How am I? Oh, you know. Could be better? Mustn’t grumble. That’s how
most of us trudge through life, isn’t it? Notwithstanding episodes of genuine
sadness, most of us, most of the time, potter around in the middle ground
between not-too-bad and been-better.
Well, I’ve had enough. In these doom days of
recession, I’m mounting a happiness campaign. Prime Minister David Cameron is
keen to promote General Wellbeing (GWB) over GDP as an indication of the state
of the nation. Jessie J. keeps telling us it’s not about the price tag. Krug
champagne has even hosted a bubbly “Happiness Exhibition”, curated by Amanda
Harlech. Could it be that we’re ready to draw our attention away from money and
on to something sunnier? For an entire week, I aim to bask in the glory of life
and discover whatever happiness is simply a matter of attitude. Now, wipe that
disbelieving smirk off your face, you kill joy, and strap on a smile.
Smile more
Actually, smiling is my first task of the week. Scientists believe
facial expressions can affect mood; one study has shown that if you hold a
pencil between your teeth – causing your mouth to approximate a smile – you’ll
find cartoons funnier. I start my challenge at London’s Victoria Station, where
an unscientific observation has shown that there are fewer smiles per face than
anywhere else on the planet.
Everyone is in a
hurry or angry or both, and the bus drivers are the very distillation of all
that is miserable.

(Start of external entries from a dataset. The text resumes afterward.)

/-- Settles O33: a step is an instruction's meaning or the condition its fetch raised, and neither writes the field. -/
theorem buildParametersNeverChange : Obligations.BuildParametersNeverChange := by
  intro s t h
  obtain ⟨-, ⟨i, -, hexec⟩ | ⟨c, -, rfl⟩⟩ := step_cases h
  · exact exec_params hexec
  · exact s.raise_params c

end Sys2Proof.Proofs.Scope
end

section
/-! PROOF. The state rules of 10_state.md: what performing an instruction, taking a condition, stepping and loading do
to each component of the state, and the invariant of R37. -/

namespace Sys2Proof.Machine

/-! ## Performed and refused exclude each other -/

/-- Whoever performs has all its register operands in 0..7, and CALL's return address inside memory. -/
theorem Performed.wellFormed {s t : State} {i : Instr} (h : Performed s i t) :
    i.wellFormed = true ∧ (i.op = .call → s.pc + 2 ≤ 255) := by
  have one {w : Word} {d : Fin 8} (hw : w.toNat = d.val) :
      [w].all (fun w => decide (w.toNat < Config.numRegs)) = true := by
    simp [hw, Config.numRegs_eq]
  have two {a b : Word} {d e : Fin 8} (ha : a.toNat = d.val) (hb : b.toNat = e.val) :
      [a, b].all (fun w => decide (w.toNat < Config.numRegs)) = true := by
    simp [ha, hb, Config.numRegs_eq]
  cases h with
  | hlt | ret => exact ⟨rfl, nofun⟩
  | push r d h | prn r d h | jmp r d h | jeq r d h | jne r d h | jgt r d h | jlt r d h => exact ⟨one h, nofun⟩
  | popEmpty r d h hs | pop r d h hs => exact ⟨one h, nofun⟩
  | call r d h hpc => exact ⟨one h, fun _ => hpc⟩
  | ldi r imm d h => exact ⟨one h, nofun⟩
  | add a b d e ha hb | sub a b d e ha hb | mul a b d e ha hb | cmp a b d e ha hb => exact ⟨two ha hb, nofun⟩

/-- An instruction that performs is not refused. -/
theorem Performed.not_refused {s t : State} {i : Instr} {c : Cause} (h : Performed s i t) : ¬ Refused s i c := by
  intro hr
  obtain ⟨hwf, hcall⟩ := h.wellFormed
  obtain ⟨hop, hpc⟩ := hr.wellFormed hwf
  have := hcall hop
  omega

/-- An instruction is refused for one cause only: CALL's return address counts after its operand. -/
theorem Refused.unique {s : State} {i : Instr} {c c' : Cause} (h : Refused s i c) (h' : Refused s i c') : c = c' := by
  have call_operand {r w : Word} (hr : r.toNat < 8)
      (hw : (Instr.call r).regOperands.find? (fun v => decide (7 < v.toNat)) = some w) : False := by
    have : ¬ 7 < r.toNat := by omega
    simp [Instr.regOperands, this] at hw
  cases h with
  | regOperand w hw =>
    cases h' with
    | regOperand w' hw' =>
      obtain rfl : w = w' := Option.some.inj (hw.symm.trans hw')
      rfl
    | returnAddress r hi hr hpc => subst hi; exact (call_operand hr hw).elim
  | returnAddress r hi hr hpc =>
    cases h' with
    | regOperand w hw => subst hi; exact (call_operand hr hw).elim
    | returnAddress r' hi' hr' hpc' => rfl

/-- Where an instruction is refused, `exec` takes the condition: the counterpart of `Performed.exec_eq`. -/
theorem Refused.exec_eq {s : State} {i : Instr} {c : Cause} (h : Refused s i c) : exec i s = .next (s.raise c) := by
  obtain ⟨t, -, hp⟩ | ⟨c', he, hr⟩ := exec_cases i s
  · exact (hp.not_refused h).elim
  · rw [he, h.unique hr]

/-- Whether an instruction is refused, and why, is a matter of pc and the instruction alone. -/
theorem Refused.congr_pc {s : State} {i : Instr} {c : Cause} (h : Refused s i c) (u : State) (hpc : u.pc = s.pc) :
    Refused u i c := by
  cases h with
  | regOperand w hw => exact hpc ▸ .regOperand w hw
  | returnAddress r hi hr h255 => exact hpc ▸ .returnAddress r hi hr (by omega)

/-! ## What a step can do, with the address of every condition -/

/-- A condition that an instruction takes names the instruction's address. -/
theorem Refused.cause_pc {s : State} {i : Instr} {c : Cause} (h : Refused s i c) : c.pc = s.pc := by
  obtain ⟨sp, n, rfl⟩ := h.outOfBounds
  rfl

/-- A condition that a fetch raises names the address fetched from. -/
theorem fetch_error_pc {s : State} {c : Cause} (h : s.fetch = .error c) : c.pc = s.pc := by
  obtain ⟨-, hf⟩ | ⟨-, -, hf⟩ | ⟨o, -, -, ⟨-, -, hf⟩ | ⟨-, -, hf⟩ | ⟨-, hf⟩⟩ := fetch_cases s <;>
    rw [hf] at h <;> cases h <;> rfl

/-- A step starts in Running and either performs the instruction it fetched or takes a condition that names pc. -/
theorem step_inv {s t : State} (h : step s = .next t) :
    s.run = .running ∧ ((∃ i, s.fetch = .ok i ∧ Performed s i t) ∨ ∃ c, t = s.raise c ∧ c.pc = s.pc) := by
  obtain ⟨hrun, ⟨i, hf, he⟩ | ⟨c, hf, rfl⟩⟩ := step_cases h
  · obtain hp | ⟨c, rfl, hr⟩ := exec_inv he
    · exact ⟨hrun, .inl ⟨i, hf, hp⟩⟩
    · exact ⟨hrun, .inr ⟨c, rfl, hr.cause_pc⟩⟩
  · exact ⟨hrun, .inr ⟨c, rfl, fetch_error_pc hf⟩⟩

/-! ## Run state -/

/-- Only HLT halts: its instruction and the state it makes. -/
theorem Performed.of_op_hlt {s t : State} {i : Instr} (h : Performed s i t) (hop : i.op = .hlt) :
    i = .hlt ∧ t = (s.advance 1).halt := by
  cases h <;> cases hop
  exact ⟨rfl, rfl⟩

/-- A running machine that performs goes on running, or performed HLT. -/
theorem Performed.run_of_running {s t : State} {i : Instr} (h : Performed s i t) (hrun : s.run = .running) :
    t.run = .running ∨ (i = .hlt ∧ t = (s.advance 1).halt) := by
  by_cases hop : i.op = .hlt
  · exact .inr (h.of_op_hlt hop)
  · exact .inl (by rw [h.run, if_neg hop, hrun])

theorem Performed.not_crashed {s t : State} {i : Instr} (h : Performed s i t) (hrun : s.run = .running) :
    ¬ t.Crashed := by
  rintro ⟨c, hc⟩
  obtain hr | ⟨-, rfl⟩ := h.run_of_running hrun
  · cases hr.symm.trans hc
  · cases hc

/-! ## Registers, output, pc -/

/-- The register frame of R23. -/
theorem Performed.reg_frame {s t : State} {i : Instr} {d : Fin 8} (h : Performed s i t)
    (hd : ∀ w ∈ writtenRegs i s, w.toNat ≠ d.val) : t.reg d = s.reg d := by
  have ne_sp (h7 : (7 : Word).toNat ≠ d.val) : d ≠ 7 := by
    rintro rfl
    exact h7 rfl
  have dest {w : Word} {k : Fin 8} (hw : w.toNat = k.val) (hwd : w.toNat ≠ d.val) : k ≠ d := by
    rintro rfl
    exact hwd hw
  cases h with
  | hlt | popEmpty | prn | jmp | cmp => rfl
  | jeq | jne | jgt | jlt => split <;> rfl
  | ret => exact s.incSp_reg_other (ne_sp (hd 7 (by simp [writtenRegs])))
  | push | call => exact s.decSp_reg_other (ne_sp (hd 7 (by simp [writtenRegs])))
  | ldi r imm k h => exact s.setReg_reg_other _ (dest h (hd r (by simp [writtenRegs])))
  | add a b k e ha hb | sub a b k e ha hb | mul a b k e ha hb =>
    exact s.setReg_reg_other _ (dest ha (hd a (by simp [writtenRegs])))
  | pop r k h hs =>
    have hw : writtenRegs (.pop r) s = [r, 7] := if_neg hs
    rw [hw] at hd
    calc ((s.setReg k _).incSp.advance 2).reg d
      _ = (s.setReg k _).reg d := State.incSp_reg_other _ (ne_sp (hd 7 (by simp)))
      _ = s.reg d := s.setReg_reg_other _ (dest h (hd r (by simp)))

/-- What performing an instruction adds to the output log (R32). -/
theorem Performed.out {s t : State} {i : Instr} (h : Performed s i t) :
    t.out = s.out ∨ (∃ r v, i = .prn r ∧ t.out = s.out ++ [.print v]) ∨
      ∃ r, i = .pop r ∧ s.sp = 0xF4 ∧ t.out = s.out ++ [.diag (.emptyStackPop s.pc)] := by
  cases h with
  | prn r d h => exact .inr (.inl ⟨r, _, rfl, rfl⟩)
  | popEmpty r d h hs => exact .inr (.inr ⟨r, rfl, hs, rfl⟩)
  | jeq | jne | jgt | jlt => left; split <;> rfl
  | hlt | ret | push | pop | call | jmp | ldi | add | sub | mul | cmp => exact .inl rfl

/-- pc after an instruction that performs is that of the table of R26. -/
theorem Performed.pc_eq_tablePc {s t : State} {i : Instr} (h : Performed s i t) : t.pc = tablePc i s := by
  cases h with
  | hlt | ret | push | popEmpty | pop | prn | ldi | add | sub | mul | cmp => rfl
  | call r d h hpc => rw [tablePc, s.decSp.regW_eq h]; rfl
  | jmp r d h => rw [tablePc, s.regW_eq h]; rfl
  | jeq r d h | jne r d h | jgt r d h | jlt r d h => rw [tablePc, s.regW_eq h]; split <;> rfl

/-- A fetched instruction that performs leaves pc in 0..256, and at 256 only by going on to the next instruction. -/
theorem Performed.pc_of_fetch {s t : State} {i : Instr} (h : Performed s i t) (hf : s.fetch = .ok i) :
    t.pc ≤ 256 ∧ (t.pc = 256 → t.pc = s.pc + i.op.width) := by
  obtain ⟨hin, -⟩ := fetch_ok hf
  have hwidth : i.op.width = 1 + i.op.operands := rfl
  obtain hpc | hpc := h.pc <;> omega

/-! ## Other flags, an earlier output log -/

/-- The flag bit an instruction reads, if it reads one, is the same in `f` as in `g` (R28): E for JEQ and JNE, G for JGT,
L for JLT. -/
def Flags.agreeFor (i : Instr) (f g : Flags) : Prop :=
  (i.op = .jeq ∨ i.op = .jne → f.e = g.e) ∧ (i.op = .jgt → f.g = g.g) ∧ (i.op = .jlt → f.l = g.l)

/-- Other flags that agree on the bit read pass through every instruction but CMP. -/
theorem Performed.setFlags {s t : State} {i : Instr} {f : Flags} (h : Performed s i t) (hi : i.op ≠ .cmp)
    (hf : f.agreeFor i s.fl) : Performed (s.setFlags f) i (t.setFlags f) := by
  obtain ⟨he, hg, hl⟩ := hf
  cases h with
  | hlt => exact .hlt
  | ret => exact .ret
  | push r d h => exact .push r d h
  | popEmpty r d h hs => exact .popEmpty r d h hs
  | pop r d h hs => exact .pop r d h hs
  | prn r d h => exact .prn r d h
  | call r d h hpc => exact .call r d h hpc
  | jmp r d h => exact .jmp r d h
  | jeq r d h => rw [← he (.inl rfl), apply_ite (State.setFlags · f)]; exact .jeq r d h
  | jne r d h => rw [← he (.inr rfl), apply_ite (State.setFlags · f)]; exact .jne r d h
  | ldi r imm d h => exact .ldi r imm d h
  | add a b d e ha hb => exact .add a b d e ha hb
  | sub a b d e ha hb => exact .sub a b d e ha hb
  | mul a b d e ha hb => exact .mul a b d e ha hb
  | cmp a b d e ha hb => exact absurd rfl hi
  | jgt r d h => rw [← hg rfl, apply_ite (State.setFlags · f)]; exact .jgt r d h
  | jlt r d h => rw [← hl rfl, apply_ite (State.setFlags · f)]; exact .jlt r d h

/-- CMP writes all three flags, so the state it makes is the same whatever they were. -/
theorem Performed.cmp_setFlags {s t : State} {i : Instr} {f : Flags} (h : Performed s i t) (hi : i.op = .cmp) :
    Performed (s.setFlags f) i t := by
  cases h <;> cases hi
  case cmp a b d e ha hb => exact .cmp a b d e ha hb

I get on a Number 73 and offer an ear-to-ear grin to the
driver. He doesn’t look up, but emits a low growl, like an Orc of Mordor.
Undaunted, I smile at all the passengers. They look at their feet. I think
they’re worried I might busk.
HAPPINESS
LEVEL.Diminished.
Follow an American guru’s advice #1.
Back home, I log on to US author Gretchen Rubin’s “The Happiness
Project”, which charts her year-long journey to joy. Boy, this woman is happy.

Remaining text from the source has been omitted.